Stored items

/-! Pairs (R360 to R368). -/
/-- The pair entries with word 0 not 0 in a bank. -/
def pairEntries (bank : Sparse DWord) : List Nat :=
  (bank.filter fun e => decide (0xB000000 ≤ e.1 ∧ e.1 < 0xC000000 ∧ e.1 % 16 = 0)).map fun e => (e.1 - 0xB000000) / 16
/-- VALID of a pair entry -/ def pairValid (s : State) (e : Nat) : Bool := bit (tabA s .pair e 0) 63
/-- The judgement of an entry's ballots, sent at the landing before this one (R365). -/
def judgePair (n : Nat) (s : State) (e : Nat) : State :=
  let x := pairL s e
  if x.st ≠ .paired ∨ n < x.since.toNat + 2 then s
  else
    let own := digestOf x (BitVec.ofNat 64 (n - 2))
    match x.got.find? fun g => g.1 = BitVec.ofNat 64 (n - 1) with
    | some (_, d) =>
      if d = own then setPair s e { x with own := own, part := d, silent := 0 }
      else
        bump (raise (setPair s e { x with own := own, part := d, silent := 0, mism := if x.mism = 255 then 255 else x.mism + 1 }) 0x083
          (BitVec.ofNat 32 e)) (aSCT + 0x47C)
    | none => setPair s e { x with own := own, part := 0, silent := if x.silent = 0 then 1 else 2 }
/-- Whether a VALID entry breaks R361 by its own address or by a lower entry, and whether by the version of its session.
DEDUCED, unsafe (log 96). -/
def pairBad (s : State) (valid : List Nat) (e : Nat) : Bool × Bool :=
  let a := pairAddr s e
  let dup := a = s.rm.addr || !decide (1 ≤ a.toNat ∧ a.toNat ≤ 0x30) ||
    valid.any fun f => decide (f < e) && (pairCtx s f == pairCtx s e || (pairAddr s f == a && pairPctx s f == pairPctx s e))
  (dup, isOpen s (peerKey a) && decide ((sessOf s (peerKey a)).ver.toNat < 0x20))
/-- An entry enters PAIRED at landing n (R361, R362, R368). -/
def enterPaired (n : Nat) (s : State) (e : Nat) : State :=
  let x := pairL s e
  setPair s e { x with st := .paired, silent := 0, supp := pairHsb s e && bit (tabA s .pair e 0) 45, since := BitVec.ofNat 64 n, viol := false, kept := .off, got := [] }
/-- The state of an entry after the landing's settings (R360, R361, R362, R368): one that breaks R361 acts as OFF and keeps its state meanwhile.
DEDUCED, unsafe (log 96). -/
def pairLand (old : State) (n : Nat) (valid : List Nat) (s : State) (e : Nat) : State :=
  if !pairValid s e then { s with rm := { s.rm with pairs := sset {} s.rm.pairs e {} } }
  else
    let (dup, ver) := pairBad s valid e
    let s1 := { s with rm := { s.rm with ptDup := s.rm.ptDup || dup, ptVer := s.rm.ptVer || ver } }
    let x := pairL s1 e
    let fresh := !pairValid old e || decide (fld (tabA old .pair e 0) 46 4 ≠ fld (tabA s1 .pair e 0) 46 4)
    let kept := if fresh then .paired else if x.viol then x.kept else x.st
    if dup ∨ ver then setPair s1 e { mism := x.mism, viol := true, kept := kept }
    else if fresh ∨ (x.viol ∧ kept = .paired) then enterPaired n s1 e
    else if x.viol then setPair s1 e { x with st := kept, supp := decide (kept = .yielded), since := BitVec.ofNat 64 n, viol := false, kept := .off }
    else if x.st = .paired then setPair s1 e { x with supp := pairHsb s1 e && bit (tabA s1 .pair e 0) 45 }
    else s1
/-- The entries of a ballot to a device at landing n (R364). -/
def ballotTo (s : State) (n : Nat) (valid : List Nat) (a : Byte) : List (List Byte) :=
  (valid.filter fun e => pairAddr s e == a && (pairL s e).st == .paired && (pairL s e).silent != 2 && decide ((pairL s e).since.toNat < n)).map fun e =>
    beBytes 4 (pairCtx s e).toNat ++ beBytes 4 (targetWord (pairPctx s e) a) ++ beBytes 8 (digestOf (pairL s e) (BitVec.ofNat 64 (n - 1))).toNat
/-- Sends the ballots to a device, at most 561 entries in a message (R294, R364). -/
def sendBallots (n : Nat) (valid : List Nat) (s : State) (a : Byte) : State :=
  let l := ballotTo s n valid a
  let cnt := (l.length + 560) / 561
  if !present s a then s
  else (List.range cnt).foldl (fun s i =>
    let p := (l.drop (561 * i)).take 561
    sessSend s (peerKey a) 0x30 (beBytes 8 n ++ [BitVec.ofNat 8 i, BitVec.ofNat 8 cnt] ++ beBytes 2 p.length ++ p.flatten)) s
/-- Digests and ballots that no judgement needs any more are dropped. -/
def trimPair (n : Nat) (s : State) (e : Nat) : State :=
  let x := pairL s e
  setPair s e { x with dig := x.dig.filter fun d => decide (n ≤ d.1.toNat + 1), got := x.got.filter fun g => decide (n ≤ g.1.toNat) }
/-- The pairs at landing n (R361 to R368); a detached device sends no ballots (R351). -/
def pairsLand (old : State) (n : Nat) (s : State) : State :=
  let s1 := (s.rm.pairs.map fun e => e.1).foldl (judgePair n) s
  let valid := (pairEntries s1.reg.tabA).filter (pairValid s1)
  let all := ((pairEntries s1.reg.tabA) ++ s1.rm.pairs.map fun e => e.1).dedup
  let s2 := all.foldl (pairLand old n valid) { s1 with rm := { s1.rm with ptDup := false, ptVer := false } }
  let s3 := if s2.rm.role = .detached then s2 else ((valid.map (pairAddr s2)).dedup).foldl (sendBallots n valid) s2
  (s3.rm.pairs.map fun e => e.1).foldl (trimPair n) s3

/-! Ring management (R350, R354, R356, R358). -/
/-- A flight passes for the presence of a station. -/
def stationAge (own : Byte) (t : Station) : Station :=
  if t.addr = own then t else { t with age := if t.detaching ∧ t.age < 4 then 4 else Nat.min (t.age + 1) 5 }
/-- Presence and authority at a landing (R350, R354, R356); a manager's MSEQ carries the PRIO that is ACTIVE (R342). -/
def rmLand (s0 : State) : State :=
  let s := if s0.rm.role = .manager then setRole { s0 with rm := { s0.rm with mseq := ownMseq s0 s0.rm.auth s0.rm.term } } .manager else s0
  let r := s.rm
  let lone := decide (r.role = .manager) && (workers s).isEmpty
  { s with rm := { r with
      table := r.table.map (stationAge r.addr)
      noMgr := if r.role = .worker ∨ r.role = .standby then Nat.min (r.noMgr + 1) 5 else 0
      noWorker := if lone then Nat.min (r.noWorker + 1) 3 else 0
      authKa := (false :: r.authKa).take 3 } }
/-- The manager's view of a ring-wide landing ends at the landing after it, and once reverted at the landing after that, when every worker present has
answered its LANDREVERT (R275 to R277). -/
def ringLand (n : Nat) (s : State) : State :=
  { s with lnd := { s.lnd with ring := s.lnd.ring.filterMap fun v =>
      match v.rev with
      | none => if v.l.toNat + 1 ≤ n then none else some v
      | some w =>
        let w' := w.filter (present s)
        if v.l.toNat + 2 ≤ n ∧ w' = [] then none else some { v with rev := some w' } } }
/-- After a landing a manager reads LND_SEQ of the workers that it may have to restore (R358, R359). -/
def restoreLand (s : State) : State :=
  if s.rm.role = .manager ∧ s.rm.restore ≠ [] then
    s.rm.restore.foldl (fun s a => if present s a then sessSend s (peerKey a) 0x10 ([0, 0] ++ beBytes 6 0x03006C ++ beBytes 4 4) else s)
      { s with rm := { s.rm with restore := [] } }
  else s

/-! The landing. -/
/-- Whether a commit that came after the judgement of landing n is due at a later landing that ring time has stepped past (R271). -/
def steppedPast (s : State) (n : DWord) : Bool :=
  timeGe s (lndTime s (n.toNat + 1)) && match s.lnd.pend with | some c => decide (n.toNat < c.tgt.toNat) && timeGe s (lndTime s c.tgt.toNat) | none => false
/-- The decision in force: that of the judgement, made again when ring time has stepped past a later landing and no commit was judged, or
one that failed while another is due there (R271).
DEDUCED, unsafe (log 53). -/
def judgedNow (s : State) : State :=
  let again := doJudge { s with lnd := { s.lnd with judged := none } }
  match s.lnd.judged with
  | some (n, none) => if timeGe s (lndTime s (n.toNat + 1)) then again else s
  | some (n, some (c, r)) => if r ≠ 0 ∧ steppedPast s n then missReported c again else s
  | none => s
/-- The number of the landing taken: the highest whose time has come (R271). -/
def landNum (s : State) (n : DWord) : Nat := Nat.max n.toNat (lndAt s s.time.now)
/-- Landing n with decision d; fa and fb are what the ports counted in the flight that ends. -/
def landAt (fa fb : Fec) (n : Nat) (d : Option (Commit × BitVec 4)) (s : State) : State :=
  let nb := BitVec.ofNat 64 n
  let skip := n - s.lnd.num.toNat - 1
  let s0 := atTime s (lndTime s n)
  let s1 := setIm s0 aSKIP (BitVec.ofNat 32 (Nat.min ((imr s0 aSKIP).toNat + skip) 0xFFFF))
  let lost := lostCtxs s1
  let late := lateCommit n s1
  let due := spareDue s1 (lndTime s n)
  let (old, taken) := spareServes (lndTime s n) (checkpoint (dropSwitches (latePend n s1)))
  let (s3, swap) := judgedSwap nb late.isSome d old
  let s4 := missReports d late (spareTakeover due taken { s3 with lnd := { s3.lnd with num := nb, judged := none } })
  let s5 := if swap then swapLand old taken s4 else taken.foldl (seat old taken) s4
  let s6 := applyHeld (haltLostAll lost s5)
  let s7 := landWaits (evFire (portsLand old fa fb s6) 0x490 (nb.setWidth 32))
  settle (autoRetrain (restoreLand (rmLand (ringLand n (pairsLand old n s7)))))
/-- A landing (R262): the landing that was judged is taken. -/
def doLanding (fa fb : Fec) (s : State) : State :=
  if !running s then s
  else
    let s1 := judgedNow s
    match s1.lnd.judged with
    | none => s
    | some (n, d) => landAt fa fb (landNum s1 n) d s1
/-- LANDING -/
def execLanding (fecA fecB : Fec) (s : State) : Res := onCore (doLanding fecA fecB) s

/-! Boot done (R478). -/
/-- The first landing, taken as boot ends (R261, R478): the settings that boot wrote to both banks come into force where a landing brings them in: the
signals of the level sources, the units, the lists and SAs of the ring ports, the pairs.
DEDUCED, unsafe (log 135). -/
def firstLanding (n : Nat) (s : State) : State :=
  let bare := { s with reg := { s.reg with tabA := [] } }
  let fresh := { s with reg := { s.reg with act := [] } }
  let s1 := (List.range 112).foldl (fun s u => if unitOk u then unitLand bare s u else s) (evLand bare s)
  let s2 := verifyLand fresh (verifyLand fresh (portsLand bare {} {} s1) false) true
  evFire (pairsLand bare n { s2 with lnd := { s2.lnd with num := BitVec.ofNat 64 n } }) 0x490 (BitVec.ofNat 32 n)
/-- BOOT_DONE.
DESIGN CHOICE, safe (log 11), DESIGN CHOICE, unsafe (log 13), DEDUCED, unsafe (log 26). -/
def doBootDone (s : State) : State :=
  if s.boot.st = .boot ∧ s.boot.loaded ∧ !s.flt.f4 then
    let s1 := takeProfile s
    let s2 := { s1 with boot := { s1.boot with
        st := .run, failmask := if s1.boot.first then 0 else s1.boot.failmask, tdone := BitVec.ofNat 32 (s1.time.now.toNat / 1000)
        modes := [], loaded := false, fltKept := false } }
    let s3 := (List.range 4).foldl (fun s n => resetPair s (BitVec.ofNat 2 n)) s2
    let s4 := s1.boot.modes.foldl startMode s3
    firstLanding (flightOf s4 s4.time.now).toNat s4
  else s
/-- BOOT_DONE -/
def execBootDone (s : State) : Res := .next (doBootDone s)

end Sys2Proof.Machine
end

» Task
Scan the entries above. Copy each line that has the string "bare".

» Exercise output
  let bare := { s with reg := { s.reg with tabA := [] } }
  let s1 := (List.range 112).foldl (fun s u => if unitOk u then unitLand bare s u else s) (evLand bare s)
  let s2 := verifyLand fresh (verifyLand fresh (portsLand bare {} {} s1) false) true
  evFire (pairsLand bare n { s2 with lnd := { s2.lnd with num := BitVec.ofNat 64 n } }) 0x490 (BitVec.ofNat 32 n)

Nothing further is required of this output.